§ Requirement
Using the records below, filter out every line that lacks "else" and copy the rest.

** Opening Information given block **

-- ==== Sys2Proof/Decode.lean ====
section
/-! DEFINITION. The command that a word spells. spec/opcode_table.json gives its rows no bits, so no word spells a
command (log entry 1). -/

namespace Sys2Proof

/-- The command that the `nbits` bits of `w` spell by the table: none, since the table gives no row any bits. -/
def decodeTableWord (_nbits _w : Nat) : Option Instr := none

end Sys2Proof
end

** Closing Information given block **
** Opening Information given block **

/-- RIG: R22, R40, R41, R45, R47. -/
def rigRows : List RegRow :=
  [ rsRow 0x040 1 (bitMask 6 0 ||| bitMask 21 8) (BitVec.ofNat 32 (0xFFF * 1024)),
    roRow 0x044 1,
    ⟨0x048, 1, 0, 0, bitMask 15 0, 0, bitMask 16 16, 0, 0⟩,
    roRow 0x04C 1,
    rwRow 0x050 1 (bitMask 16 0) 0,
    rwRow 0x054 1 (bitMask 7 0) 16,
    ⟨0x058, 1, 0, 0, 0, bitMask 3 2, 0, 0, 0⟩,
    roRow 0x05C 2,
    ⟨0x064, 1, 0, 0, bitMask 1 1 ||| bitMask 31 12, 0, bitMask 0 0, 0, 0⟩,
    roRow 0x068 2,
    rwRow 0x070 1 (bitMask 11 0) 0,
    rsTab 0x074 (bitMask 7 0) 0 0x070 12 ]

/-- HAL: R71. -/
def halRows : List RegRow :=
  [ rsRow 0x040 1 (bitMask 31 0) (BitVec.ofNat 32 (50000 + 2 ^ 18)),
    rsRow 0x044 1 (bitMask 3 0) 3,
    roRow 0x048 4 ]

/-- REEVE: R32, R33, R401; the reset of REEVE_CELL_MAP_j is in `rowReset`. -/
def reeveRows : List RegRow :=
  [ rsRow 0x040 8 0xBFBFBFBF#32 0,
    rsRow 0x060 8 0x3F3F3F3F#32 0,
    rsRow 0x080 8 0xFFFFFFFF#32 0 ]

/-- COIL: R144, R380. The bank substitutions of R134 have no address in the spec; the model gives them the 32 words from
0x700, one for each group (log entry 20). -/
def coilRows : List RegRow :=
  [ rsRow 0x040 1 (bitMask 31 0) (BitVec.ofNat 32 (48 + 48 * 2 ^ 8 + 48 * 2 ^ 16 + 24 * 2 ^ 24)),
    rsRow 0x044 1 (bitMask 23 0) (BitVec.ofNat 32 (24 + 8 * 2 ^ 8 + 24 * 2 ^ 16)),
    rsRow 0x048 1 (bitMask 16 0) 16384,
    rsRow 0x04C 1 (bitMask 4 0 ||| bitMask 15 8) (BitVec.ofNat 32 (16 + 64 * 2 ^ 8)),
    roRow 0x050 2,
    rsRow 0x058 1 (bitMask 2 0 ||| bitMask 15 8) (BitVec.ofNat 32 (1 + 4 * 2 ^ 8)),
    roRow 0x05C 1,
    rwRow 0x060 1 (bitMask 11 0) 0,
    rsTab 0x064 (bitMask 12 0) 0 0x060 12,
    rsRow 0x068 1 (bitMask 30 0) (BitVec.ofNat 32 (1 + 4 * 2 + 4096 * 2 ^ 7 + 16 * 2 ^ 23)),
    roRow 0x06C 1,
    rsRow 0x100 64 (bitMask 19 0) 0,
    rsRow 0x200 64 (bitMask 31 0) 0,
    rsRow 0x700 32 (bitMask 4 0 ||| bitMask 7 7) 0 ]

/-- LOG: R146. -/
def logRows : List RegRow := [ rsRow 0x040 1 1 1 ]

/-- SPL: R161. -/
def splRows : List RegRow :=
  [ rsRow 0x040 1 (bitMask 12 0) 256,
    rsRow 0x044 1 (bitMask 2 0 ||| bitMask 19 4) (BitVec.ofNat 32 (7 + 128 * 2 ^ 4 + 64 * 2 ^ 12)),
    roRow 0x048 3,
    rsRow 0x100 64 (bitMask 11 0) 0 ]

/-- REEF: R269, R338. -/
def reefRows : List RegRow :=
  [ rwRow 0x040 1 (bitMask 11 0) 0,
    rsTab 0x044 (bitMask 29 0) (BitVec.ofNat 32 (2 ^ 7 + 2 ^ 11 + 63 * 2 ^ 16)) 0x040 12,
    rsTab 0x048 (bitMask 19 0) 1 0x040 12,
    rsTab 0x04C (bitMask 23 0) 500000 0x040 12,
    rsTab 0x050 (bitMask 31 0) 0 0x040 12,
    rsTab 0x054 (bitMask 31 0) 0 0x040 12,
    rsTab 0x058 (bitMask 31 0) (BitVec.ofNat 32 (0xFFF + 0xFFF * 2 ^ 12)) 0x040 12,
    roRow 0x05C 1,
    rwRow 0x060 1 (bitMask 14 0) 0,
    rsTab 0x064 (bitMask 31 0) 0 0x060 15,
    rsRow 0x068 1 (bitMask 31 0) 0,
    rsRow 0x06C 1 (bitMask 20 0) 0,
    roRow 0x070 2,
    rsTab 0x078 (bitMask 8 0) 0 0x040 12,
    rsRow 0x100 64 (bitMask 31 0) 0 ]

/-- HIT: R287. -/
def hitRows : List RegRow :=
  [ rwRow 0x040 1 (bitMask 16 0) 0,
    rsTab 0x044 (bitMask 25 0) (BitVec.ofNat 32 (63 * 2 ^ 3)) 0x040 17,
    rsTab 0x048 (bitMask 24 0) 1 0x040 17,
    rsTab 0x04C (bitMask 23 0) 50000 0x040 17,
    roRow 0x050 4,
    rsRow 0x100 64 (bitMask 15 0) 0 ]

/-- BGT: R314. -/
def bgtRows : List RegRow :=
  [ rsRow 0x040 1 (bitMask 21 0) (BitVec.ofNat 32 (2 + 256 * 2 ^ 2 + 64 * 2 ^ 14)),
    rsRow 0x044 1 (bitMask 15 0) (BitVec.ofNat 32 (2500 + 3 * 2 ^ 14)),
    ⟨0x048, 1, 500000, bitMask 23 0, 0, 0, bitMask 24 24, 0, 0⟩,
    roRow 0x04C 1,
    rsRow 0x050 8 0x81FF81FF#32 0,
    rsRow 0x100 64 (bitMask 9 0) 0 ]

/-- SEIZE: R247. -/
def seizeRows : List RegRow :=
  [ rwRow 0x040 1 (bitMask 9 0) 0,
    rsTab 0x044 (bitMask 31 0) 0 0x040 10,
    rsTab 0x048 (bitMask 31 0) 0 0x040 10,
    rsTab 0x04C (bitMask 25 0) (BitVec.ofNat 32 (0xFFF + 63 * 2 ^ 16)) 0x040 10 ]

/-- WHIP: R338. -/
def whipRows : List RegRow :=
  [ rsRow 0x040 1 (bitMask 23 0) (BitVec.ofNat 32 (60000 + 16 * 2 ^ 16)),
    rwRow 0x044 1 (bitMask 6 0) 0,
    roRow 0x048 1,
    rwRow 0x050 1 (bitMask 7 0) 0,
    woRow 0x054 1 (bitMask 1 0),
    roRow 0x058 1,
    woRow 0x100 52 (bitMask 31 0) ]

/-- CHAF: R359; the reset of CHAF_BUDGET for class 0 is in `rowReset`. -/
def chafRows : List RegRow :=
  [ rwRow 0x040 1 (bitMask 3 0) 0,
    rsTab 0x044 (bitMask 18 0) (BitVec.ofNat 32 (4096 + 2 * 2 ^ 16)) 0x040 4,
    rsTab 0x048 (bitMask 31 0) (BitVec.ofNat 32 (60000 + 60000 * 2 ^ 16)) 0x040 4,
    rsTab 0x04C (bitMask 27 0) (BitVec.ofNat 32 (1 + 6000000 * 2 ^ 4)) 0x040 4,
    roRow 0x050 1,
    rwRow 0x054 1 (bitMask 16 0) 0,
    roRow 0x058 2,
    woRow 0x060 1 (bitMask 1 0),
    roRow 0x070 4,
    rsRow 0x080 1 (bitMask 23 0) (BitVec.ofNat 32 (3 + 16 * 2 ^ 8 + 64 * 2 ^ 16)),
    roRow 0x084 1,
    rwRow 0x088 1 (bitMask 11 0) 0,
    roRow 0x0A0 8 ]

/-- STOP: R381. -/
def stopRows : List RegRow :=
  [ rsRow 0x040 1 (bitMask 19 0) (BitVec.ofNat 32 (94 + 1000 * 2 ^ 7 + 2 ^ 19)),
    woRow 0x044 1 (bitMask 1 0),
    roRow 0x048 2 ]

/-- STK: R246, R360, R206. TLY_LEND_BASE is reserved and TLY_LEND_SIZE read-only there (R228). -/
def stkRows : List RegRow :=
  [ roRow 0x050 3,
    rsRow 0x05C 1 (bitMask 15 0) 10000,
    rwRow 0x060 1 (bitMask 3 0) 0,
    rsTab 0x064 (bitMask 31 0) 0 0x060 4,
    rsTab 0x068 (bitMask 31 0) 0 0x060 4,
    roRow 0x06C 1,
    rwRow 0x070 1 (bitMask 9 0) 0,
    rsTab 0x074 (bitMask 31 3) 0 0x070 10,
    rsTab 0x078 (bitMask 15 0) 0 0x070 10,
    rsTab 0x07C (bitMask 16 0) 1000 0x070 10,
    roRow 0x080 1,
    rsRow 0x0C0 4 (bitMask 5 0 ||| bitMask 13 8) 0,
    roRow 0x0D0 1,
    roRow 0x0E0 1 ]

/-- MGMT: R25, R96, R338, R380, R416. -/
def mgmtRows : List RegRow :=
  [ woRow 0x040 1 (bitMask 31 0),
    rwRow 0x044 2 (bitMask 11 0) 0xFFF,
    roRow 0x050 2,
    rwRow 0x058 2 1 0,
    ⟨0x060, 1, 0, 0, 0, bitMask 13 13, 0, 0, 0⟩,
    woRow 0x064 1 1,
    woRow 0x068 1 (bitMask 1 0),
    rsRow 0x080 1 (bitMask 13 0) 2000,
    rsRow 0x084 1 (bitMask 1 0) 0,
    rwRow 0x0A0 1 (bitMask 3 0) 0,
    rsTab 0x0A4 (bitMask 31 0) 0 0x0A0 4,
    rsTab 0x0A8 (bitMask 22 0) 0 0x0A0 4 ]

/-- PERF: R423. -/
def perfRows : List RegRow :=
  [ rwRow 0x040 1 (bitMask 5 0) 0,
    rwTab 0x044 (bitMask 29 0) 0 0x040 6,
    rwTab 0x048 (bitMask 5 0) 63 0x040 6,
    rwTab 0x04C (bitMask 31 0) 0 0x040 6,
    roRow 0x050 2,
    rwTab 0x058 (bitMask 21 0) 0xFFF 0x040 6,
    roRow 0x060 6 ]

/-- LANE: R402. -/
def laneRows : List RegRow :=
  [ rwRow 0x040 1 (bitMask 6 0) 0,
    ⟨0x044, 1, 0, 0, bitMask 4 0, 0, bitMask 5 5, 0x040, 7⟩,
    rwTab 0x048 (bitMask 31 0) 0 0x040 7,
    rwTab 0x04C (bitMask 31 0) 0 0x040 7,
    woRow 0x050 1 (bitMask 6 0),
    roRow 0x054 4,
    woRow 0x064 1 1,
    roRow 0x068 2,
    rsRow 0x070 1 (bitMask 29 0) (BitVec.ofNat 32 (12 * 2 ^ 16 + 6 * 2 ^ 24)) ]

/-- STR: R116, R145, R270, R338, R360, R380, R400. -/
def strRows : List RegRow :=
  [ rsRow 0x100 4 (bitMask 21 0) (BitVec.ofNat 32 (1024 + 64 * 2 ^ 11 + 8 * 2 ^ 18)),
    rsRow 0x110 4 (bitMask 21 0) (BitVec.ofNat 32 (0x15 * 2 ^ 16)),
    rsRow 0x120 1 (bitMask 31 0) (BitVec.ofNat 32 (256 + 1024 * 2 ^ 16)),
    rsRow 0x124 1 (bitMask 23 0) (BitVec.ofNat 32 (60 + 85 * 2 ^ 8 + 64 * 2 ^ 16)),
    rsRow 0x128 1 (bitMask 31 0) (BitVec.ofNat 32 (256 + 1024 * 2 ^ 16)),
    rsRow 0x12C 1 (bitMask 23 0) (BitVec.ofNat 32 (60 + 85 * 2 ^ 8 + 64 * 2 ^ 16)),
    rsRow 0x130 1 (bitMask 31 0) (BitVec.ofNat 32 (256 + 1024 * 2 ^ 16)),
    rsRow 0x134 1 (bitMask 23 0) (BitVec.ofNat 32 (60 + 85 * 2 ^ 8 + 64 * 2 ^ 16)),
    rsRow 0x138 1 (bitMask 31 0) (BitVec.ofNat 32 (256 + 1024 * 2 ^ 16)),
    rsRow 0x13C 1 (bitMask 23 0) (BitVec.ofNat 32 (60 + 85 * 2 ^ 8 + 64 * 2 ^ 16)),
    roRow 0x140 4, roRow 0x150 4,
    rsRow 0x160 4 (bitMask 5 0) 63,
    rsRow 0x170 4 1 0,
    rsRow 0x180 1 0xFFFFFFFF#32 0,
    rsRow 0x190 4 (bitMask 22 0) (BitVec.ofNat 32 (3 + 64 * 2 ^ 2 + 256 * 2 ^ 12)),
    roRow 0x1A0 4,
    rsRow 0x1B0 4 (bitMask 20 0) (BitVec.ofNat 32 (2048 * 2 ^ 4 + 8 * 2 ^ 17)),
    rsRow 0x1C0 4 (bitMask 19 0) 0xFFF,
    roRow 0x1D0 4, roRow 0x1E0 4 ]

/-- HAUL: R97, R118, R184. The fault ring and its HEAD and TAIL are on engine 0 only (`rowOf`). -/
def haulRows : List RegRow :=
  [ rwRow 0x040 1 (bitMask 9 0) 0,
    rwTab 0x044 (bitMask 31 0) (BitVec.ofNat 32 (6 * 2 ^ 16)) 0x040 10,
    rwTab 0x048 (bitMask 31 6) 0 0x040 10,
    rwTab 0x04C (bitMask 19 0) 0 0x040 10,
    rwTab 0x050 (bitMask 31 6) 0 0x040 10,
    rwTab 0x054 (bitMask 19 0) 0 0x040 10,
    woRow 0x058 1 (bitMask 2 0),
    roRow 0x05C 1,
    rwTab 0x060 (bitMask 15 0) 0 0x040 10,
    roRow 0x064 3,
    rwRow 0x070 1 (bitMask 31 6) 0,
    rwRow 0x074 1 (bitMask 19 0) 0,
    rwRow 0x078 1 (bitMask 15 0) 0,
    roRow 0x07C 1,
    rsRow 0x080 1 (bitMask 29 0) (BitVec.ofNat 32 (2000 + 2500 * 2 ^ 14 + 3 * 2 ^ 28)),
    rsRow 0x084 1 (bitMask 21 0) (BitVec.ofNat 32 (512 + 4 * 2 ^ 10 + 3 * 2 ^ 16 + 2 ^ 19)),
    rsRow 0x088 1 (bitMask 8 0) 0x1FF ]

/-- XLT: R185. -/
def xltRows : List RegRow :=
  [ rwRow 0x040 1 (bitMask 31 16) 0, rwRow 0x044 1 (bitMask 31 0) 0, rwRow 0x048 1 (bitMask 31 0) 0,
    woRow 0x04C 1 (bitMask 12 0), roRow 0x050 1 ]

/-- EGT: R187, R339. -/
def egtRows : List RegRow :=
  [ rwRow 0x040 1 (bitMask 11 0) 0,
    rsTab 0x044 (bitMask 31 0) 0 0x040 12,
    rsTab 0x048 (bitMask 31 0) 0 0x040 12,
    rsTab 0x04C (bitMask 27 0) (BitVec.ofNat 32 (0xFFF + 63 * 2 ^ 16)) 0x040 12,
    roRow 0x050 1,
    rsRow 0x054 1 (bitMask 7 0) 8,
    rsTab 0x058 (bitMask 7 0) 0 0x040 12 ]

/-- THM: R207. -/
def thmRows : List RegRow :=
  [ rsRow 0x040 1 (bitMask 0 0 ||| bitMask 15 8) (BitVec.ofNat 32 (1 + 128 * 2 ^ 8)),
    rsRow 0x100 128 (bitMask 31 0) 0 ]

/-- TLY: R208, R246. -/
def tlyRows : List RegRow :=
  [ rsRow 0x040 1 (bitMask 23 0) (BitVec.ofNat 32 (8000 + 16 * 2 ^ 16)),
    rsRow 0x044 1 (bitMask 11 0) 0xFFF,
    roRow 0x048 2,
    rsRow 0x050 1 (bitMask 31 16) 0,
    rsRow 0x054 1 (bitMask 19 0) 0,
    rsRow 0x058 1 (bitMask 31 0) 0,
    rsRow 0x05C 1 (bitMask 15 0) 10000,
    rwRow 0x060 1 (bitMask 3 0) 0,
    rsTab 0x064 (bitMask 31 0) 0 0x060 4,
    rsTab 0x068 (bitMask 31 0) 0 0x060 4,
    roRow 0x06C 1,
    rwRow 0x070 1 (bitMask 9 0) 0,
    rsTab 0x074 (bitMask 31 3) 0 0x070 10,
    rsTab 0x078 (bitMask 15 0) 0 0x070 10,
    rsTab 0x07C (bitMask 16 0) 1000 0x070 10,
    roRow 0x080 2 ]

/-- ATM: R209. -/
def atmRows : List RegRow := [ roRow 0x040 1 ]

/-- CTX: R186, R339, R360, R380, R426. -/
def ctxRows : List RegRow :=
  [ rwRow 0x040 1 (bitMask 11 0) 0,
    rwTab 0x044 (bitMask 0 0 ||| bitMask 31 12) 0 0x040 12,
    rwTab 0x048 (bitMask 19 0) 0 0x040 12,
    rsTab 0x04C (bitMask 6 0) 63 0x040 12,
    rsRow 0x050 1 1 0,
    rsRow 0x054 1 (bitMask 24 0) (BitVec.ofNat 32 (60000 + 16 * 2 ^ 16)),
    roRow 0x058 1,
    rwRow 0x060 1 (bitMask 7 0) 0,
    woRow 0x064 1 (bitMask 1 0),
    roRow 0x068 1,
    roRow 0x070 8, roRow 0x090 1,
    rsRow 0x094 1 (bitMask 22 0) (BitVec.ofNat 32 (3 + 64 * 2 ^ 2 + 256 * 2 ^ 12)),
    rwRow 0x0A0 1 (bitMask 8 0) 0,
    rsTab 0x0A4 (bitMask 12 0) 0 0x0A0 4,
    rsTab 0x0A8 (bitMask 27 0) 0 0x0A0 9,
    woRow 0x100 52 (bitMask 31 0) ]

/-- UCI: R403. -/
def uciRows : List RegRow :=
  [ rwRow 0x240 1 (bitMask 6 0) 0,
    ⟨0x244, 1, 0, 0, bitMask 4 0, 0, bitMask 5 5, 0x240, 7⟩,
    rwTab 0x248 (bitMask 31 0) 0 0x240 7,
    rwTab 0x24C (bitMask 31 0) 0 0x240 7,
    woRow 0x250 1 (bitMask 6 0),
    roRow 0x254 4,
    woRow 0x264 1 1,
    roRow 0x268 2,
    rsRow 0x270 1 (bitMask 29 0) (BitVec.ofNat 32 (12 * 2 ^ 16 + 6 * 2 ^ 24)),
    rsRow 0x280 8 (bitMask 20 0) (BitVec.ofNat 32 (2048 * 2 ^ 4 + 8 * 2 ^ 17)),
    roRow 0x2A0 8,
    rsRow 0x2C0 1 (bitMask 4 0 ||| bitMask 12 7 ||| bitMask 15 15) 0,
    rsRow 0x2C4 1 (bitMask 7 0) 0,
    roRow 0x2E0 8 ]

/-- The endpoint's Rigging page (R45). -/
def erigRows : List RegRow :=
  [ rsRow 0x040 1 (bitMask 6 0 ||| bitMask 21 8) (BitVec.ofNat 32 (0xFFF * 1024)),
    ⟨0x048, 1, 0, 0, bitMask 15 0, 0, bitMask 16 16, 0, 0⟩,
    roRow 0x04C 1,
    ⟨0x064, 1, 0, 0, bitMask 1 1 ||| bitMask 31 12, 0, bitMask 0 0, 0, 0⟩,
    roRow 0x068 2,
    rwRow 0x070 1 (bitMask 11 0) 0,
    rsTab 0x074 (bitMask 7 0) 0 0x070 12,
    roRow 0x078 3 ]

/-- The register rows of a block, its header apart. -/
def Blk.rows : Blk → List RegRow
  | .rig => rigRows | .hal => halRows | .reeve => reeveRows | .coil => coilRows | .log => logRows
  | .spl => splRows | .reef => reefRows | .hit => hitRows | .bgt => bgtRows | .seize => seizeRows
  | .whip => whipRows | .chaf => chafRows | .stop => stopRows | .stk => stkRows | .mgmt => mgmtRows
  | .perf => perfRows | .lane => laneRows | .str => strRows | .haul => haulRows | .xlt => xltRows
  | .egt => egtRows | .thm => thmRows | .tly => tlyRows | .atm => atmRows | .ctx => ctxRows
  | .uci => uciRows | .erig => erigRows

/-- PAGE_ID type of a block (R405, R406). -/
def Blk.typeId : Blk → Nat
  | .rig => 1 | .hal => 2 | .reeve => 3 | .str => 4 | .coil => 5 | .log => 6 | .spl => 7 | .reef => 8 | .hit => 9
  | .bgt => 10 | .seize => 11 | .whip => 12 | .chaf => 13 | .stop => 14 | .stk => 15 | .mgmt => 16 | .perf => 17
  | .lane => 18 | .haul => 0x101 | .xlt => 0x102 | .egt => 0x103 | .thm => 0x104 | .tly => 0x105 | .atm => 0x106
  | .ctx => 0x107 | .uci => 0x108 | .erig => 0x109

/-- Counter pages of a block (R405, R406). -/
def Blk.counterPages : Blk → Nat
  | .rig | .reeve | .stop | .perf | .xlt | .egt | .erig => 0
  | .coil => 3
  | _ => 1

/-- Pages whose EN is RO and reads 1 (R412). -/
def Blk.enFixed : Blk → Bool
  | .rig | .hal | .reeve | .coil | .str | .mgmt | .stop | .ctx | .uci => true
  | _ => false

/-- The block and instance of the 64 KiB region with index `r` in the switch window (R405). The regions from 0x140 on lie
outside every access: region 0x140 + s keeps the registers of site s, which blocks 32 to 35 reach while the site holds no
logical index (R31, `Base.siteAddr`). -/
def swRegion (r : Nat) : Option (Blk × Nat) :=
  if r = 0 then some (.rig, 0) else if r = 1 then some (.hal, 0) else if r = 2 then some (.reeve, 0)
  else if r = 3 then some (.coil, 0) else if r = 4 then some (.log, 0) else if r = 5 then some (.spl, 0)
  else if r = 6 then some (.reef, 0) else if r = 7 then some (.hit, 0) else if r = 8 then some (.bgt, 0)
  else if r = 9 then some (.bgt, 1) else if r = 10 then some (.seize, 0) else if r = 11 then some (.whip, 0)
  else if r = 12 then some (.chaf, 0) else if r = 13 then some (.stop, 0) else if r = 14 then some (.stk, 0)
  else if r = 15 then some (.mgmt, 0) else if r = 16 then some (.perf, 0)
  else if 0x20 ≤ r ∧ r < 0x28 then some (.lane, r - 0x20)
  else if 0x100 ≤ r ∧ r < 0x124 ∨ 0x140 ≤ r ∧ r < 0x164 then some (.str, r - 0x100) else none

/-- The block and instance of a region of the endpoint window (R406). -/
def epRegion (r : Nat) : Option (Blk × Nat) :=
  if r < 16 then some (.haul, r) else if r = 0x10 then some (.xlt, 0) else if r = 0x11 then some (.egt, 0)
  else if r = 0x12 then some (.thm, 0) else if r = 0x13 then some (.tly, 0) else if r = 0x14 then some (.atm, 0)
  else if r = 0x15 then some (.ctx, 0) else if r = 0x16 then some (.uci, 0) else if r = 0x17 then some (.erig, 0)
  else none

** Closing Information given block **

§ Response
  if r = 0 then some (.rig, 0) else if r = 1 then some (.hal, 0) else if r = 2 then some (.reeve, 0)
  else if r = 3 then some (.coil, 0) else if r = 4 then some (.log, 0) else if r = 5 then some (.spl, 0)
  else if r = 6 then some (.reef, 0) else if r = 7 then some (.hit, 0) else if r = 8 then some (.bgt, 0)
  else if r = 9 then some (.bgt, 1) else if r = 10 then some (.seize, 0) else if r = 11 then some (.whip, 0)
  else if r = 12 then some (.chaf, 0) else if r = 13 then some (.stop, 0) else if r = 14 then some (.stk, 0)
  else if r = 15 then some (.mgmt, 0) else if r = 16 then some (.perf, 0)
  else if 0x20 ≤ r ∧ r < 0x28 then some (.lane, r - 0x20)
  else if 0x100 ≤ r ∧ r < 0x124 ∨ 0x140 ≤ r ∧ r < 0x164 then some (.str, r - 0x100) else none
  if r < 16 then some (.haul, r) else if r = 0x10 then some (.xlt, 0) else if r = 0x11 then some (.egt, 0)
  else if r = 0x12 then some (.thm, 0) else if r = 0x13 then some (.tly, 0) else if r = 0x14 then some (.atm, 0)
  else if r = 0x15 then some (.ctx, 0) else if r = 0x16 then some (.uci, 0) else if r = 0x17 then some (.erig, 0)
  else none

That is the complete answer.